◆ Exercise instructions ◆
Return exactly the lines of the records below, starting at the line that contains "unfold State.requestUnit" and ending at the line that contains "[↓kept_mk, ↓console_mk, ↓console_mk', ↓boot_mk, ↓keeper_mk]", with both of those lines kept.

Stored dataset items
────────────────────

-- ==== Sys2Proof/Laws/KeptResetOps.lean ====
section
/-! SUPPORT. The operations of Machine/ResetOps.lean keep the queue of commands and the sound form of the state. -/

namespace Sys2Proof.Machine

theorem State.resetRegs_kept {pq : List Instr} {s : State} {level : Nat} (hs : Kept pq s) :
    Kept pq (State.resetRegs s level) := by
  unfold State.resetRegs
  simp only [↓kept_mk]
  exact KeptMk.setRegs hs (Store.wf_drop _ hs.regs)

theorem State.interruptOps_kept {pq : List Instr} {s : State} {ops : List (Fin 8 × GOp)} (hs : Kept pq s) :
    Kept pq (State.interruptOps s ops) := by
  unfold State.interruptOps
  try dsimp only
  with_reducible repeat' first
    | assumption | intro _ | apply Kept.ite | apply State.parity_kept | apply hs | simp -zeta only [↓kept_mk] | apply KeptMk.same

theorem State.interrupt_kept {pq : List Instr} {s : State} (hs : Kept pq s) :
    Kept pq (State.interrupt s) := by
  unfold State.interrupt
  with_reducible repeat' first
    | assumption | intro _ | apply Kept.ite | apply State.interruptOps_kept

theorem Console.reset_kept {c : Console} {level : Nat} (hc : c.wf = true) :
    (Console.reset c level).wf = true := by
  unfold Console.reset
  simp only [↓console_mk, ↓console_mk']
  have h := (Console.wf_iff c).1 hc
  refine ⟨by simp, ?_, fun p => ?_⟩
  · split
    · exact h.2.1
    · simp
  · split
    · exact Nat.le_trans (List.Sublist.countP_le List.filter_sublist) (h.2.2 p)
    · simp

theorem State.resetBlocks_kept {pq : List Instr} {s : State} {level : Nat} (hs : Kept pq s) :
    Kept pq (State.resetBlocks s level) := by
  unfold State.resetBlocks
  try dsimp only
  with_reducible repeat' first
    | assumption | intro _ | apply Kept.ite | apply Keeper.scramble_kept | apply Console.reset_kept | apply hs | simp -zeta only [↓kept_mk, ↓boot_mk]
    | apply KeptMk.same | apply KeptMk.setCon | apply KeptMk.setBst | apply KeptMk.setKpr | apply KeptMk.setRegs | apply KeptMk.setAll
    | apply ConsoleMk.same | apply ConsoleMk.setBuf | apply BootMk.same | apply KeeperMk.same | apply Kept.pending | apply Kept.regs | apply Kept.bst
    | apply Kept.kpr | apply Kept.con

theorem State.dropStaging_kept {pq : List Instr} {s : State} (hs : Kept pq s) :
    Kept pq (State.dropStaging s) := by
  unfold State.dropStaging
  try dsimp only
  with_reducible repeat' first
    | assumption | intro _ | apply Kept.ite | apply hs | simp -zeta only [↓kept_mk] | apply KeptMk.same

theorem State.recordReset_kept {pq : List Instr} {s : State} {level : Nat} {src : Nat} {count : Nat} (hs : Kept pq s) :
    Kept pq (State.recordReset s level src count) := by
  unfold State.recordReset
  try dsimp only
  with_reducible repeat' first
    | assumption | intro _ | apply Kept.ite | apply State.setReg_kept | apply State.cause_kept

theorem State.recordSelf_kept {pq : List Instr} {s : State} (hs : Kept pq s) :
    Kept pq (State.recordSelf s) := by
  unfold State.recordSelf
  try dsimp only
  with_reducible repeat' first
    | assumption | intro _ | apply Kept.ite | apply State.setReg_kept | apply hs | simp -zeta only [↓kept_mk] | apply KeptMk.same

theorem State.resetOrders_kept {pq : List Instr} {s : State} {level : Nat} {src : Nat} (hs : Kept pq s) :
    Kept pq (State.resetOrders s level src) := by
  unfold State.resetOrders
  with_reducible repeat' first
    | assumption | intro _ | apply Kept.ite | apply State.order_kept | apply State.orderAll_kept

theorem State.activating_kept {pq : List Instr} {s : State} {level : Nat} (hs : Kept pq s) :
    Kept pq (State.activating s level) := by
  unfold State.activating
  try dsimp only
  with_reducible repeat' first
    | assumption | intro _ | apply Kept.ite | apply hs | simp -zeta only [↓kept_mk] | apply KeptMk.same

theorem State.assertReset_kept {pq : List Instr} {s : State} {level : Nat} {src : Nat} (hs : Kept pq s) :
    Kept pq (State.assertReset s level src) := by
  unfold State.assertReset
  try dsimp only
  with_reducible repeat' first
    | assumption | intro _ | apply Kept.ite | apply State.resetRegs_kept | apply State.interrupt_kept | apply State.resetBlocks_kept
    | apply State.dropStaging_kept | apply State.recordReset_kept | apply State.resetOrders_kept | apply State.activating_kept | apply hs
    | simp -zeta only [↓kept_mk] | apply KeptMk.same

theorem State.requestReset_kept {pq : List Instr} {s : State} {src : Nat} {level : Nat} (hs : Kept pq s) :
    Kept pq (State.requestReset s src level) := by
  unfold State.requestReset
  try dsimp only
  with_reducible repeat' first
    | assumption | intro _ | apply Kept.ite | apply State.cause_kept | apply State.assertReset_kept | apply hs | simp -zeta only [↓kept_mk]
    | apply KeptMk.same | apply KeptMk.setCon | apply KeptMk.setBst | apply KeptMk.setKpr | apply KeptMk.setRegs | apply KeptMk.setAll
    | apply ConsoleMk.same | apply ConsoleMk.setBuf | apply BootMk.same | apply KeeperMk.same | apply Kept.pending | apply Kept.regs | apply Kept.bst
    | apply Kept.kpr | apply Kept.con | exact Nat.zero_le _ | apply Kept.getD | exact nil_le | apply Kept.foldl_snd | apply Kept.foldl_fst
    | apply Kept.foldl | apply KeptO.none | apply KeptO.some | apply KeptO3.none | apply KeptO3.some | apply Kept.next | split

theorem State.requestFused_kept {pq : List Instr} {s : State} {src : Nat} (hs : Kept pq s) :
    Kept pq (State.requestFused s src) := by
  unfold State.requestFused
  with_reducible repeat' first
    | assumption | intro _ | apply Kept.ite | apply State.requestReset_kept

theorem State.unitRegs_kept {pq : List Instr} {s : State} {u : UnitName} (hs : Kept pq s) :
    Kept pq (State.unitRegs s u) := by
  unfold State.unitRegs
  simp only [↓kept_mk]
  exact KeptMk.setRegs hs (Store.wf_drop _ hs.regs)

theorem State.laneIn_kept {pq : List Instr} {s : State} {bit : Nat} (hs : Kept pq s) :
    Kept pq (State.laneIn s bit) := by
  unfold State.laneIn
  with_reducible repeat' first
    | assumption | intro _ | apply Kept.ite | apply State.setReg_kept

theorem State.writeMode_kept {pq : List Instr} {s : State} {g : Fin 8} (hs : Kept pq s) :
    Kept pq (State.writeMode s g) := by
  unfold State.writeMode
  with_reducible repeat' first
    | assumption | intro _ | apply Kept.ite | apply State.setRf_kept

theorem State.galSetup_kept {pq : List Instr} {s : State} {g : Fin 8} (hs : Kept pq s) :
    Kept pq (State.galSetup s g) := by
  unfold State.galSetup
  with_reducible repeat' first
    | assumption | intro _ | apply Kept.ite | apply State.setRf_kept | apply State.writeMode_kept

theorem State.unitState_kept {pq : List Instr} {s : State} {x1 : UnitName} (hs : Kept pq s) :
    Kept pq (State.unitState s x1) := by
  unfold State.unitState
  try dsimp only
  with_reducible repeat' first
    | assumption | intro _ | apply Kept.ite | apply State.gal_kept | apply Console.reset_kept | apply State.laneIn_kept | apply State.galSetup_kept
    | apply hs | simp -zeta only [↓kept_mk] | apply KeptMk.same | apply KeptMk.setCon | apply KeptMk.setBst | apply KeptMk.setKpr
    | apply KeptMk.setRegs | apply KeptMk.setAll | apply ConsoleMk.same | apply ConsoleMk.setBuf | apply BootMk.same | apply KeeperMk.same
    | apply Kept.pending | apply Kept.regs | apply Kept.bst | apply Kept.kpr | apply Kept.con | exact Nat.zero_le _ | apply Kept.getD | exact nil_le
    | apply Kept.foldl_snd | apply Kept.foldl_fst | apply Kept.foldl | apply KeptO.none | apply KeptO.some | apply KeptO3.none | apply KeptO3.some
    | apply Kept.next | split

theorem State.assertUnit_kept {pq : List Instr} {s : State} {u : UnitName} {src : Nat} (hs : Kept pq s) :
    Kept pq (State.assertUnit s u src) := by
  unfold State.assertUnit
  try dsimp only
  with_reducible repeat' first
    | assumption | intro _ | apply Kept.ite | apply State.recordReset_kept | apply State.unitRegs_kept | apply State.unitState_kept | apply hs
    | simp -zeta only [↓kept_mk] | apply KeptMk.same

theorem State.requestUnit_kept {pq : List Instr} {s : State} {u : UnitName} {src : Nat} (hs : Kept pq s) :
    Kept pq (State.requestUnit s u src).2 := by
  unfold State.requestUnit
  with_reducible repeat' first
    | assumption | intro _ | apply Kept.ite | apply State.cause_kept | apply State.assertUnit_kept | apply hs
    | simp -zeta only [↓kept_mk, ↓console_mk, ↓console_mk', ↓boot_mk, ↓keeper_mk] | apply KeptMk.same | apply KeptMk.setCon | apply KeptMk.setBst
    | apply KeptMk.setKpr | apply KeptMk.setRegs | apply KeptMk.setAll | apply ConsoleMk.same | apply ConsoleMk.setBuf | apply BootMk.same
    | apply KeeperMk.same | apply Kept.pending | apply Kept.regs | apply Kept.bst | apply Kept.kpr | apply Kept.con | exact Nat.zero_le _
    | apply Kept.getD | exact nil_le | apply Kept.foldl_snd | apply Kept.foldl_fst | apply Kept.foldl | apply KeptO.none | apply KeptO.some
    | apply KeptO3.none | apply KeptO3.some | apply Kept.next | split

theorem State.requestUnit_kept_of {pq : List Instr} {s : State} {u : UnitName} {src : Nat} {r0 : Bool} {r1 : State} (e : (State.requestUnit s u src) = (r0, r1)) (hs : Kept pq s) :
    Kept pq r1 := by
  have := State.requestUnit_kept (pq := pq) (s := s) (u := u) (src := src) hs
  rw [e] at this
  exact this

end Sys2Proof.Machine
end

────────────────────

◆ Response ◆
  unfold State.requestUnit
  with_reducible repeat' first
    | assumption | intro _ | apply Kept.ite | apply State.cause_kept | apply State.assertUnit_kept | apply hs
    | simp -zeta only [↓kept_mk, ↓console_mk, ↓console_mk', ↓boot_mk, ↓keeper_mk] | apply KeptMk.same | apply KeptMk.setCon | apply KeptMk.setBst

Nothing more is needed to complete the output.